Viral Ecology and Roles in Ecosystems

Persistence and Emergence

Viruses exist within host organisms in complex ecosystems, influencing population dynamics and host diversity. Some viruses persist in the wild with broad host ranges, while new viruses can emerge through human interaction with wildlife or as variants of endemic pathogens.

Ecological Functions

Limiting host population density without causing extinction
Participating in population decline and resurgence
Selecting for host diversity and fostering evolution of distinct species

Influenza Virus: Structure and Replication

Structure of Influenza A Virus

Influenza A is a (–) strand RNA virus with a segmented genome. Its structure includes envelope proteins (hemagglutinin, neuraminidase), matrix proteins, and RNA-dependent RNA polymerase.

Structure of Influenza A virus

Genome Packaging and Replication

The RNA complexes are selectively packaged in the virion, and the genome consists of multiple segments, each encoding different viral proteins.

RNA complexes packaged in the virion Genome of Influenza A

Attachment and Entry

Influenza virus attaches to host cells via hemagglutinin binding to sialic acid receptors.

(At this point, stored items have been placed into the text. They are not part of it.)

-- ==== Sys2Proof/Tests/Slice0.lean ====
section
/-! SUPPORT. Tests: what WellFormed refuses, every constructor's decoding from a word written out from the spec's maps,
single steps with the results spec/95_test_vectors.md gives, and for every obligation with hypotheses a state and operands
that meet them. -/

namespace Sys2Proof.Tests

open Sys2Proof.Machine

set_option Elab.async false

/-! Small states. S0 is the state FNINIT leaves (spec/95_test_vectors.md section 0). -/

/-- S0 with the given ST(0), ST(1), … pushed, over the host of State.reset (real mode, 16-bit sizes). -/
def s0 (l : List Ext) : State :=
  let top : Idx := BitVec.ofNat 3 (8 - l.length)
  let at' : Idx → Ext := fun k => l.getD (k - top : Idx).toNat 0
  { State.reset with npx := { Npx.reset with
      cw := ControlWord.ofBits 0x037F, sw := { StatusWord.ofBits 0 with top := top },
      regs := vec8 at',
      tags := vec8 fun k => if (k - top : Idx).toNat < l.length then tagOf (at' k) else .empty } }

/-- With the control word. -/
def cw (w : BitVec 16) (s : State) : State := { s with npx := { s.npx with cw := ControlWord.ofBits w } }

/-- With n bytes at DS:0100h. -/
def mem (n v : Nat) (s : State) : State := { s with mem := s.mem.writeAll v ((List.range n).map (0x100 + ·)) }

/-- With the limit of DS. -/
def dsLimit (l : DWord) (s : State) : State := { s with cpu := { s.cpu with ds := { s.cpu.ds with limit := l } } }

/-- With the limit of SS. -/
def ssLimit (l : DWord) (s : State) : State := { s with cpu := { s.cpu with ss := { s.cpu.ss with limit := l } } }

/-- With DS marked present and writable or not. -/
def dsMarks (present writable : Bool) (s : State) : State :=
  { s with cpu := { s.cpu with ds := { s.cpu.ds with present := present, writable := writable } } }

/-- With one linear address in a device region, or not accessible. -/
def device (a : Nat) (s : State) : State :=
  { s with cpu := { s.cpu with blocked := [{ lo := a, hi := a, noRead := false, noWrite := false, device := true }] } }
def hole (a : Nat) (s : State) : State :=
  { s with cpu := { s.cpu with blocked := [{ lo := a, hi := a, noRead := true, noWrite := true, device := false }] } }

/-- With CR0.EM and CR0.TS. -/
def cr0 (em ts : Bool) (s : State) : State := { s with cpu := { s.cpu with em := em, ts := ts } }

/-- In protected mode. -/
def prot (s : State) : State := { s with cpu := { s.cpu with mode := .protectedMode } }

/-- The operand DS:0100h. -/
def m100 : MemOperand := .disp16 0x100

/-- 1.0, 2.0, 3.0, 4.0, -1.0, 0.5. -/
def one : Ext := 0x3FFF8000000000000000
def two : Ext := 0x40008000000000000000
def three : Ext := 0x4000C000000000000000
def four : Ext := 0x40018000000000000000
def minusOne : Ext := 0xBFFF8000000000000000
def half : Ext := 0x3FFE8000000000000000
/-- Plus and minus infinity, the real indefinite. -/
def inf : Ext := 0x7FFF8000000000000000
def minusInf : Ext := 0xFFFF8000000000000000
def qnan : Ext := 0xFFFFC000000000000000
/-- 2^16383, 2^-16382, 2^63, 2^100. -/
def huge : Ext := 0x7FFE8000000000000000
def tiny : Ext := 0x00018000000000000000
def two63 : Ext := 0x403E8000000000000000
def two100 : Ext := 0x40638000000000000000

/-- What holds of the next state of an instruction, if it has one. -/
def gives (i : Instr) (s : State) (p : State → Bool) : Bool :=
  match exec i s with
  | .next t => p t
  | .fault _ => false
  | .refused _ => false

/-- All eight registers hold v. -/
def fullOf (v : Ext) : State := s0 [v, v, v, v, v, v, v, v]

/-! WellFormed: one ill-formed term for each check of R112 and the length (log 22), refused. -/

theorem test_wellFormed_length : (Instr.fld1 (List.replicate 14 .opSize)).wellFormed true = false := by decide
theorem test_wellFormed_wait_length : (Instr.wait (List.replicate 15 .opSize)).wellFormed true = false := by decide
theorem test_wellFormed_disp32 : (Instr.fldM32r [] (.disp32 0)).wellFormed false = false := by decide
theorem test_wellFormed_disp16 : (Instr.fldM32r [] (.disp16 0)).wellFormed true = false := by decide
theorem test_wellFormed_base32_size : (Instr.fldM32r [] (.base32 .eax .none)).wellFormed false = false := by decide
theorem test_wellFormed_base32_esp : (Instr.fldM32r [] (.base32 .esp .none)).wellFormed true = false := by decide
theorem test_wellFormed_base32_ebp : (Instr.fldM32r [] (.base32 .ebp .none)).wellFormed true = false := by decide
theorem test_wellFormed_sib_size : (Instr.fldM32r [] (.sib 0 none .eax .none)).wellFormed false = false := by decide
theorem test_wellFormed_sib_index : (Instr.fldM32r [] (.sib 0 (some .esp) .eax .none)).wellFormed true = false := by decide
theorem test_wellFormed_sib_base : (Instr.fldM32r [] (.sib 0 none .ebp .none)).wellFormed true = false := by decide
theorem test_wellFormed_sibNoBase_size : (Instr.fldM32r [] (.sibNoBase 0 none 0)).wellFormed false = false := by decide
theorem test_wellFormed_sibNoBase_index :
    (Instr.fldM32r [] (.sibNoBase 0 (some .esp) 0)).wellFormed true = false := by decide
theorem test_wellFormed_base16_size : (Instr.fldM32r [] (.base16 .bx .none)).wellFormed true = false := by decide
theorem test_wellFormed_base16_bp : (Instr.fldM32r [] (.base16 .bp .none)).wellFormed false = false := by decide
/-- The address-size byte toggles the form (R104, R105). -/
theorem test_wellFormed_adSize : (Instr.fldM32r [.adSize] (.disp32 0)).wellFormed false = true := by decide
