-- ==== Sys2Proof/Config.lean ====
section
/-! DEFINITION. What an implementation fixes (P_MAX, TW) and the draws the spec leaves free (NAN_OUT, the
reads during BUSY). None of the opaque constants has a value that a proof can see. -/

namespace Sys2Proof

/-- A legal value of the parameter P_MAX, an integer from 1 to 20 (R6). -/
structure PMax where
  val : Nat
  pos : 1 ≤ val
  le_twenty : val ≤ 20
  deriving DecidableEq, Repr

/-- N_MAX = 2^P_MAX, the number of entries of X and of Y (R7). -/
def PMax.nMax (p : PMax) : Nat := 2 ^ p.val

/-- P_MAX - 1 of this machine, left free (R6; log 1). -/
opaque Config.pMaxIndex : Fin 20

/-- P_MAX of this machine: any integer from 1 to 20 (R6; log 1). -/
def Config.pMax : PMax :=
  ⟨Config.pMaxIndex.val + 1, Nat.succ_le_succ (Nat.zero_le _), Config.pMaxIndex.isLt⟩

/-- TW, the twiddle function of this machine's TWU: a function of (k, m) under no law (R10, R96; log 2). -/
opaque Config.tw : Word → Word → C64

/-- NAN_OUT: the sign and the 51 payload bits of the n-th NaN an arithmetic operation produces (R11, R19;
log 3). -/
opaque Config.nanOut : Nat → Bool × BitVec 51

/-- What the n-th host read of an unstable place during BUSY returns (R134; log 6). -/
opaque Config.busyRead : Nat → Word

/-- IFACE_VERSION, the constant in ID[15:8] (R2, R28). -/
def Config.ifaceVersion : BitVec 8 := 0x01#8

/-- The ISA string of the interface (R2). No register holds it. -/
def Config.isaString : String := "FFTCORE-v1-binary64"

end Sys2Proof
end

Entry occurs through endocytosis, followed by acidification-induced fusion and release of viral contents into the cytoplasm.

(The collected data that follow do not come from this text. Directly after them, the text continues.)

-- ==== Sys2Proof/Machine/Operands.lean ====
section
/-! DEFINITION. The operand forms of R73: u64, f64, C64 and signal. Nothing is extended, scaled or shifted when it
is read. -/

namespace Sys2Proof.Machine

/-- The u64 operands LEN, K and M, read as unsigned integers (R73). -/
def operandLen (s : State) : Nat := s.len.toNat
def operandK (s : State) : Nat := s.k.toNat
def operandM (s : State) : Nat := s.m.toNat

/-- The f64 operand S (R39, R73). -/
def operandS (s : State) : F64 := s.s

/-- The C64 operands A, B and W (R40, R73). -/
def operandA (s : State) : C64 := s.a
def operandB (s : State) : C64 := s.b
def operandW (s : State) : C64 := s.w

/-- The signal X[0 .. n-1]; none where a word of it is unwritten (R45, R48, R73). -/
def signalX (s : State) (n : Nat) : Option (List C64) := memSignal s.mem xBase n

/-- The signal Y[0 .. n-1]; none where a word of it is unwritten (R46, R48, R73). -/
def signalY (s : State) (n : Nat) : Option (List C64) := memSignal s.mem yBase n

/-- N_MAX of this machine (R7). -/
def nMaxOf (s : State) : Nat := s.pMax.nMax

end Sys2Proof.Machine
end

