-- ==== Sys2Proof/Machine/ComplexAlu.lean ====
section
/-! DEFINITION. The CALU and the butterfly: CADD, CSUB, CMUL, CSCALE, CCONJ, CNORM, CBFLY (R81 to R91). Each
function takes the number `n` of NaN draws taken so far and gives the new number beside its result (R19). -/

namespace Sys2Proof.Machine

/-- cadd, the componentwise sum (R82). -/
def cadd (a b : C64) (n : Nat) : C64 × Nat :=
  let re := fadd a.re b.re n
  let im := fadd a.im b.im re.2
  (⟨re.1, im.1⟩, im.2)

/-- csub, the componentwise difference `a - b` (R83). -/
def csub (a b : C64) (n : Nat) : C64 × Nat :=
  let re := fsub a.re b.re n
  let im := fsub a.im b.im re.2
  (⟨re.1, im.1⟩, im.2)

/-- cmul: four rounded products, one rounded difference, one rounded sum; nothing is fused (R84). -/
def cmul (a b : C64) (n : Nat) : C64 × Nat :=
  let rr := fmul a.re b.re n
  let ii := fmul a.im b.im rr.2
  let re := fsub rr.1 ii.1 ii.2
  let ri := fmul a.re b.im re.2
  let ir := fmul a.im b.re ri.2
  let im := fadd ri.1 ir.1 ir.2
  (⟨re.1, im.1⟩, im.2)

/-- cscale, both parts times a real scalar (R86). -/
def cscale (c : C64) (x : F64) (n : Nat) : C64 × Nat :=
  let re := fmul c.re x n
  let im := fmul c.im x re.2
  (⟨re.1, im.1⟩, im.2)

/-- cconj: the imaginary part with its sign inverted; exact, and it draws nothing (R87). -/
def cconj (c : C64) : C64 := ⟨c.re, fneg c.im⟩

/-- cnorm: `sqrt(re*re + im*im)`, an f64; no scaling and no hypot (R88). -/
def cnorm (c : C64) (n : Nat) : F64 × Nat :=
  let rr := fmul c.re c.re n
  let ii := fmul c.im c.im rr.2
  let sum := fadd rr.1 ii.1 ii.2
  fsqrt sum.1 sum.2

/-- bfly, one radix-2 butterfly: `t = w * b`, then `(u + t, u - t)` from the same rounded `t` (R89). -/
def bfly (u b w : C64) (n : Nat) : (C64 × C64) × Nat :=
  let t := cmul w b n
  let p := cadd u t.1 t.2
  let q := csub u t.1 p.2
  ((p.1, q.1), q.2)

/-- CADD (R82). -/
def execCadd (s : State) : Host.Outcome State Fault Refusal :=
  .next (complete (writeR0 (cadd (operandA s) (operandB s) s.nanDraws) s))

/-- CSUB (R83). -/
def execCsub (s : State) : Host.Outcome State Fault Refusal :=
  .next (complete (writeR0 (csub (operandA s) (operandB s) s.nanDraws) s))

/-- CMUL (R84). -/
def execCmul (s : State) : Host.Outcome State Fault Refusal :=
  .next (complete (writeR0 (cmul (operandA s) (operandB s) s.nanDraws) s))

/-- CSCALE (R86). -/
def execCscale (s : State) : Host.Outcome State Fault Refusal :=
  .next (complete (writeR0 (cscale (operandA s) (operandS s) s.nanDraws) s))

/-- CCONJ (R87). -/
def execCconj (s : State) : Host.Outcome State Fault Refusal :=
  .next (complete (writeR0 (cconj (operandA s), s.nanDraws) s))

/-- CNORM: the norm in R0_RE, +0.0 in R0_IM (R88). -/
def execCnorm (s : State) : Host.Outcome State Fault Refusal :=
  let r := cnorm (operandA s) s.nanDraws
  .next (complete (writeR0 (⟨r.1, fZero false⟩, r.2) s))

/-- CBFLY: the butterfly of A, B and W, in R0 and R1 (R90). -/
def execCbfly (s : State) : Host.Outcome State Fault Refusal :=
  let r := bfly (operandA s) (operandB s) (operandW s) s.nanDraws
  .next (complete ((writeR0 (r.1.1, r.2) s).withR1 r.1.2))

end Sys2Proof.Machine
end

Influenza attachment and host cell entry

Antigenic Shift and Drift

Influenza viruses undergo antigenic shift (reassortment of genome segments) and antigenic drift (accumulation of mutations), leading to new strains and challenges for vaccine development.

Antigenic shift and drift in influenza

Vaccine Strains

Annual influenza vaccines are formulated based on circulating strains, including H1N1, H3N2, and B/Victoria lineage viruses.

Summary Table: Baltimore Virus Groups

Group	Genome Type	Replication Strategy	Key Enzyme
I	dsDNA	Host or viral DNA polymerase	DNA polymerase
II	ssDNA	DNA polymerase makes complementary strand	DNA polymerase
III	dsRNA	RNA-dependent RNA polymerase	RNA polymerase
IV	(+) ssRNA	Direct translation or RNA polymerase for replication	RNA polymerase
V	(–) ssRNA	RNA-dependent RNA polymerase	RNA polymerase
VI	(+) ssRNA (retrovirus)	Reverse transcription to DNA	Reverse transcriptase
VII	dsDNA (pararetrovirus)	Reverse transcription to DNA	Reverse transcriptase

Additional info: Academic context was added to clarify mechanisms, provide definitions, and expand on brief points for completeness.